Currently, the new feature is a little limited, as you can’t comment on streams. In order to participate you will have to tap the “Open Periscope to Chat” link, which is located on the top of the streaming video. But you can however retweet, like, or reply, just like with any other tweet. In reality, it feels like more of a new Twitter feature than a Periscope one. On the bottom of each stream you will have a little red badge that says “Live,” and it will also display the viewer count.
Mr. Aaron Wasserman, Periscope’s primary developer, said:
“We haven’t explicitly decided that we don’t want to do[hearts and comments], but for us a really important place to start, a really important focal point, was making it really easy. No account needed, you don’t have to download the app, you can have never heard of Periscope and as quickly as possible experience it.”
There are a lot more features that will be added into this new merge, but the developers wanted to start small and “test the waters.” Hypothetically speaking, showing live feeds in the timeline opens up a huge new audience of viewers for each broadcaster. No longer will a user have to download a separate app to join, it is all integrated and very easy to use.
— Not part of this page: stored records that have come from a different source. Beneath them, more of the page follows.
theorem Store.copyOut_wrote {w : Store} (i : w.st.Inv) {p : Nat} (d : Bytes) (rows : Nat) (ls : List Line) (h : w.st.Writable p
    (copyWrites d rows ls)) :
    Store.Wrote (copyWrites d rows ls) w (w.copyOut p d rows ls) := by
  unfold copyWrites Store.copyOut at *
  split
  · rename_i g
    rw [if_pos g] at h
    exact Store.foldl_wrote (fun (o : Store) (l : Line × Nat) => o.copyLine p (copyTo d rows l.2) l.1) _ (fun w x i h =>
        Store.copyLine_wrote i h) _ w i h
  · rename_i g
    rw [if_neg g] at h
    refine Store.foldl_wrote (p := p) _ _ (fun w j i h => ?_) _ w i h
    exact Store.foldl_put_wrote (fun r : Nat × List Nat × Bool => (copyTo d rows j + r.1 * fieldAt d 64 1, r.2.1.flatMap fun v =>
        toLe (fieldAt d 64 1) v))
      (fun r => r.2.2) _ i h

/-- What a COPY counts. -/
def State.copyCounts (s : State) (c : Nat) (d : Bytes) (rows a b : Nat) : State :=
  if fieldAt d 64 1 = 0 then s.dmaBytes c a b
  else (s.dmaBytes c a b).bump (Rg.CORE_DMA_XPOSE_BLOCKS c) (blocks32 ((copyRows d rows).2 - (copyRows d rows).1) (fieldAt d 52 4
      / fieldAt d 64 1))

theorem State.copyCounts_keeps (s : State) (c : Nat) (d : Bytes) (rows a b : Nat) : s.Keeps 72057594037927936 (s.copyCounts c d
    rows a b) := by
  unfold State.copyCounts
  split
  · exact State.dmaBytes_keeps (by decide) (.refl _) _ _ _
  · exact State.bump_keeps (Rg.CORE_DMA_XPOSE_BLOCKS_in _) (by decide) (State.dmaBytes_keeps (by decide) (.refl _) _ _ _) _

/-- The state in which a COPY that has read its lines starts to write: link waits and poisoned source tiles counted (05 R183,
    R185). -/
def State.copyMark (s : State) (c : Nat) (d : Bytes) (rows : Nat) (ls : List Line) : State :=
  (s.cycles (linkCycles c)).bump (Rg.CORE_DMA_XPOSE_POISON c) (tilesBad (fun i j =>
    (0, (List.range (max 1 (fieldAt d 64 1))).any fun z => (ls.getD i ⟨0, [], []⟩).poison.contains
      (((ls.getD i ⟨0, [], []⟩).addr + j * max 1 (fieldAt d 64 1) + z) / 64))) ((copyRows d rows).2 - (copyRows d rows).1)
    (fieldAt d 52 4 / max 1 (fieldAt d 64 1)))

theorem State.copyMark_keeps (s : State) (c : Nat) (d : Bytes) (rows : Nat) (ls : List Line) : s.Keeps 72057594037927936
    (s.copyMark c d rows ls) :=
  State.bump_keeps (Rg.CORE_DMA_XPOSE_POISON_in _) (by decide) (State.cycles_keeps (c := .core) (linkCycles_in c) (by decide)
      (.refl _)) _

theorem State.copyTask_eq {s : State} {n : Nat} {k : Task} {x : TaskPart} {g : Graph} (h : s.working? n 4 0 = some (k, x)) (hg :
    s.graphOf k = some g)
    {ls : List Line} {f : Fetch} (hx : Fetch.gets ⟨false, 0, s⟩ k.part (fieldAt (g.desc k.node) 52 4) (copyFrom (g.desc k.node)
        k.rows) = (ls, f)) :
    s.copyTask n = if f.fail then (f.st.taskStatus n stUncorr 0).partDone n 0
      else (((Store.copyOut ⟨false, 0, FmtEv.none, f.st.copyMark (s.physCore x.coreN) (g.desc k.node) k.rows ls⟩ k.part (g.desc
          k.node) k.rows ls).st.copyCounts (s.physCore x.coreN) (g.desc k.node) k.rows f.bytes
        (Store.copyOut ⟨false, 0, FmtEv.none, f.st.copyMark (s.physCore x.coreN) (g.desc k.node) k.rows ls⟩ k.part (g.desc k.node)
            k.rows ls).bytes).flagTask n
          (Store.copyOut ⟨false, 0, FmtEv.none, f.st.copyMark (s.physCore x.coreN) (g.desc k.node) k.rows ls⟩ k.part (g.desc
              k.node) k.rows ls).fail false (ls.any fun l => !l.poison.isEmpty)).partDone n 0 := by
  unfold State.copyTask
  rw [h]
  dsimp only
  rw [hg]
  dsimp only
  have hx' := hx
  unfold copyFrom copyRows at hx'
  rw [hx']
  unfold Store.copyOut State.copyCounts State.copyMark copyRows
  by_cases hf : f.fail = true
  · rw [if_pos hf, if_pos hf]
  · rw [if_neg hf, if_neg hf]
    by_cases hw : fieldAt (g.desc k.node) 64 1 = 0
    · simp only [if_pos hw]; rfl
    · simp only [if_neg hw]; rfl

theorem copyTask_spec (s : State) (i : s.Inv) (n : Nat) (k : Task) (x : TaskPart) (g : Graph) (h : s.TaskWorks n 4 0 k x g) (ls :
    List Line) (f : Fetch)
    (hx : Fetch.gets ⟨false, 0, s⟩ k.part (fieldAt (g.desc k.node) 52 4) (copyFrom (g.desc k.node) k.rows) = (ls, f)) :
    ∃ t, exec (.copyTask n) s = .next t ∧
      (f.fail = true → FaultShown s t k.part stUncorr) ∧
      (f.fail = false → s.Writable k.part (copyWrites (g.desc k.node) k.rows ls) → s.Stored t (copyWrites (g.desc k.node) k.rows
          ls) ∧
        t.PartOver n 0 (k.flagStatus false (ls.any fun l => !l.poison.isEmpty)) (k.flagSub false (ls.any fun l =>
            !l.poison.isEmpty))) ∧
      ∀ l ∈ ls, ∀ a, l.poison = [] → l.data ≠ [] → l.pieces a = [(a, l.data)] := by
  refine ⟨_, rfl, ?_⟩
  have hk := State.working?_task h.works
  rw [State.copyTask_eq h.works h.graph hx]
  have rd : Fetch.Read ⟨false, 0, s⟩ f := by
    have := Fetch.gets_read ⟨false, 0, s⟩ k.part (fieldAt (g.desc k.node) 52 4) (copyFrom (g.desc k.node) k.rows)
    rw [hx] at this
    exact this
  have kt : f.st.task? n = some k := (State.task?_same (rd.keeps.same .tasks (by decide)) n).trans hk
  refine ⟨?_, ?_, fun l _ a h1 h2 => Line.pieces_clean h1 h2 a⟩
  · intro hf
    rw [if_pos hf]
    exact State.endUncorr_shown i rd.keeps (by decide) (by decide) (by decide) kt (Nat.le_of_lt h.status) h.live.1 h.live.2 h.part 0
  · intro hf hw
    rw [if_neg (by simp [hf])]
    have km := State.copyMark_keeps f.st (s.physCore x.coreN) (g.desc k.node) k.rows ls
    have kz := (rd.keeps.mono (M := 74450131340091392) (by decide)).trans (km.mono (by decide))
    have fz : (f.st.copyMark (s.physCore x.coreN) (g.desc k.node) k.rows ls).ecc.flips = s.ecc.flips := (congrArg EccSt.flips
        (km.same .ecc (by decide))).trans rd.flips
    have tz := (State.task?_same (km.same .tasks (by decide)) n).trans kt
    have w := Store.copyOut_wrote (w := ⟨false, 0, FmtEv.none, f.st.copyMark (s.physCore x.coreN) (g.desc k.node) k.rows ls⟩)
        (kz.inv i) (g.desc k.node) k.rows ls
      ⟨fz.trans hw.flips, fun y hy => by rw [kz.badPoint i (by decide) (by decide) (by decide) (by decide) (by decide)]; exact hw.reached y hy⟩
    exact State.out_shown (kz.same .mem (by decide)) tz h.status rfl rfl w (State.copyCounts_keeps ..) (by decide) (by decide) _ _

/-! ### VEC -/

theorem Store.Wrote.ofEv {a : List (Nat × Bytes)} {w v : Store} {e : FmtEv} (h : Store.Wrote a { w with ev := e } v) : Store.Wrote a w v :=
  ⟨h.fail, h.bytes, h.mem, h.flips, h.keeps⟩

theorem VBuf.store_wrote (b : VBuf) {w : Store} (i : w.st.Inv) {p : Nat} (bind : Option (Nat × Nat)) (x : Bytes) (h :
    w.st.Writable p (b.storeWrites bind x)) :
    Store.Wrote (b.storeWrites bind x) w (b.store w p bind x).1 ∧ (b.store w p bind x).2 = (b.storeRows bind x).any fun r => r.any
        (·.2) := by
  constructor
  · unfold VBuf.store
    dsimp only
    have e : ∀ g : Nat → Nat → (Nat × FmtEv) × Bool, (∀ i j, ((g i j).1.1, (g i j).2) = b.stored bind x i j) →
        ((List.range (xferRows bind x).1).map fun i => (List.range (fieldAt x 6 2)).map fun j => g i j).map (fun r => r.map fun v
            => (v.1.1, v.2)) = b.storeRows bind x := by
      intro g hg
      simp only [VBuf.storeRows, List.map_map, Function.comp_def, hg]
    rw [e _ fun i j => rfl]
    refine Store.Wrote.ofEv (Store.foldl_wrote (p := p) _ _ (fun w r i h => ?_) _ _ i h)
    split
    · rename_i g
      rw [if_pos g] at h
      exact Store.put_wrote i _ h
    · rename_i g
      rw [if_neg g] at h
      exact Store.line_wrote i h
  · unfold VBuf.store VBuf.storeRows
    dsimp only
    simp only [List.any_map, Function.comp_def]
    rfl

theorem VBuf.stores_wrote (b : VBuf) {p : Nat} (bind : Option (Nat × Nat)) : ∀ (l : List Bytes) (a : Store × Bool), a.1.st.Inv →
    a.1.st.Writable p (l.flatMap (b.storeWrites bind)) →
    Store.Wrote (l.flatMap (b.storeWrites bind)) a.1 (l.foldl (fun a e => ((b.store a.1 p bind e).1, a.2 || (b.store a.1 p bind
        e).2)) a).1 ∧
    (l.foldl (fun a e => ((b.store a.1 p bind e).1, a.2 || (b.store a.1 p bind e).2)) a).2 = (a.2 || l.any fun e => (b.storeRows
        bind e).any fun r => r.any (·.2)) := by
  intro l
  induction l with
  | nil => intro a _ h; exact ⟨.none h.flips, by simp⟩
  | cons x t ih =>
    intro a i h
    have h1 := VBuf.store_wrote b i bind x (h.sub fun y hy => by rw [List.flatMap_cons]; exact List.mem_append_left _ hy)
    have h2 := ih ((b.store a.1 p bind x).1, a.2 || (b.store a.1 p bind x).2) (h1.1.inv i)
      (h1.1.writable i (h.sub fun y hy => by rw [List.flatMap_cons]; exact List.mem_append_right _ hy))
    rw [List.flatMap_cons, List.foldl_cons]
    exact ⟨h1.1.trans h2.1, by rw [h2.2, h1.2, List.any_cons, Bool.or_assoc]⟩

theorem State.taskBlk_some {s u : State} {n p cls a m : Nat} {f : Bytes → Bool} {b : Bytes} (h : s.taskBlk n p cls a m f = (some
    b, u)) :
    s.Keeps 74450131340091392 u ∧ b = (s.devRead p cls a m).data ∧ u.ecc.flips = s.ecc.flips := by
  unfold State.taskBlk at h
  dsimp only at h
  split at h
  · cases h
  · split at h
    · injection h with h1 h2
      injection h1 with h1
      subst h2
      exact ⟨State.devRead_keeps (by decide) (.refl _) _ _ _ _, h1.symm, State.devRead_flips ..⟩
    · cases h

theorem State.vecReads_keeps {s u : State} {n : Nat} {k : Task} {d : Bytes} {is xs : List Bytes} (h : s.vecReads n k d is xs u) :
    s.Keeps 74450131340091392 u ∧ u.ecc.flips = s.ecc.flips := by
  obtain ⟨prog, v, xl, h1, h2, _, _⟩ := h
  have k1 := State.taskBlk_some h1
  split at h2
  · injection h2 with _ h2
    subst h2
    exact ⟨k1.1, k1.2.2⟩
  · have k2 := State.taskBlk_some h2
    exact ⟨k1.1.trans k2.1, k2.2.2.trans k1.2.2⟩

theorem vecLoads_keeps (p c : Nat) (bind : Option (Nat × Nat)) (xs : List Bytes) (u : State) :
    u.Keeps 74450131340091392 (vecLoads p c bind xs u).2.1.st ∧ (vecLoads p c bind xs u).2.1.st.ecc.flips = u.ecc.flips := by
  unfold vecLoads
  have k0 : u.Keeps 72057594037927936 (u.cycles (linkCycles c ++ [Rg.CORE_VEC_BUSY_BUSY c])) := State.cycles_keeps (c := .core)
    (List.forall_mem_append.2 ⟨linkCycles_in c, List.forall_mem_singleton.2 (Rg.CORE_VEC_BUSY_BUSY_in _)⟩) (by decide) (.refl _)
  generalize u.cycles (linkCycles c ++ [Rg.CORE_VEC_BUSY_BUSY c]) = v at k0
  have key : ∀ (l : List Bytes) (a : VBuf × Fetch × Nat), Fetch.Read a.2.1 (l.foldl (fun a e =>
      ((a.1.load a.2.1 p bind e).1, (a.1.load a.2.1 p bind e).2.1, a.2.2 + (a.1.load a.2.1 p bind e).2.2)) a).2.1 :=
    fun l a => Fetch.foldl_read (fun b : VBuf × Fetch × Nat => b.2.1) (fun a e =>
      ((a.1.load a.2.1 p bind e).1, (a.1.load a.2.1 p bind e).2.1, a.2.2 + (a.1.load a.2.1 p bind e).2.2))
      (fun b x => by unfold VBuf.load; exact Fetch.gets_read ..) l a
  have r := key (xs.filter fun e => fieldAt e 0 1 = 0) (u.vecBuf c, ⟨false, 0, v⟩, 0)
  exact ⟨(k0.mono (by decide)).trans (r.keeps.mono (by decide)), r.flips.trans (congrArg EccSt.flips (k0.same .ecc (by decide)))⟩

/-- The state after the loads `ld` of a VEC and the program that left `run`: the buffer keeps its words, the poisoned tiles are
counted. -/
def State.vecHeld (s : State) (c : Nat) (run : VBuf × FmtEv × Nat) (bad : Nat) : State :=
  (State.modCore { s with free := run.2.2 } c fun k => { k with vec := run.1.words }).bump (Rg.CORE_DMA_XPOSE_POISON c) bad

theorem State.vecHeld_keeps (s : State) (c : Nat) (run : VBuf × FmtEv × Nat) (bad : Nat) :
    s.Keeps 72057594046316545 (s.vecHeld c run bad) :=
  State.bump_keeps (Rg.CORE_DMA_XPOSE_POISON_in _) (by decide) (State.modCore_keeps (by decide) ((keeps_free (by decide) _).2
      (.refl s)) _ _) _

/-- A VEC whose reads and formats are good: loads, program, stores. -/
def State.vecGood (s u : State) (n : Nat) (k : Task) (x : TaskPart) (d : Bytes) (is xs : List Bytes) : State :=
  let c := s.physCore x.coreN
  let ld := vecLoads k.part c (vecBind d k.rows) xs u
  let run := vecRun is ld.1 ld.2.1.st.free
  let z := ld.2.1.st.vecHeld c run ld.2.2
  if ld.2.1.fail then (z.taskStatus n stUncorr 0).partDone n 0
  else
    let o := (vecStores xs).foldl (fun a e => ((run.1.store a.1 k.part (vecBind d k.rows) e).1, a.2 || (run.1.store a.1 k.part
        (vecBind d k.rows) e).2))
      ((⟨false, 0, run.2.1, z⟩ : Store), false)
    ((((o.1.st.dmaBytes c ld.2.1.bytes o.1.bytes).fmtEvents c o.1.ev)).flagTask n o.1.fail false o.2).partDone n 0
Periscope also announced that till this date it hosted more than 100 million broadcasts since it launched back in March 2015. This fun app has found its way even with competition from Facebook, Ustream, and many others. The only downside to this merge, from mobile users stand point, is the enormous bandwidth consumption that this feature might cause. If broadcasts are set on autoplay, just scrolling down your feed could cost you a hefty chunk of data, and we all know how expensive mobile transfers can get.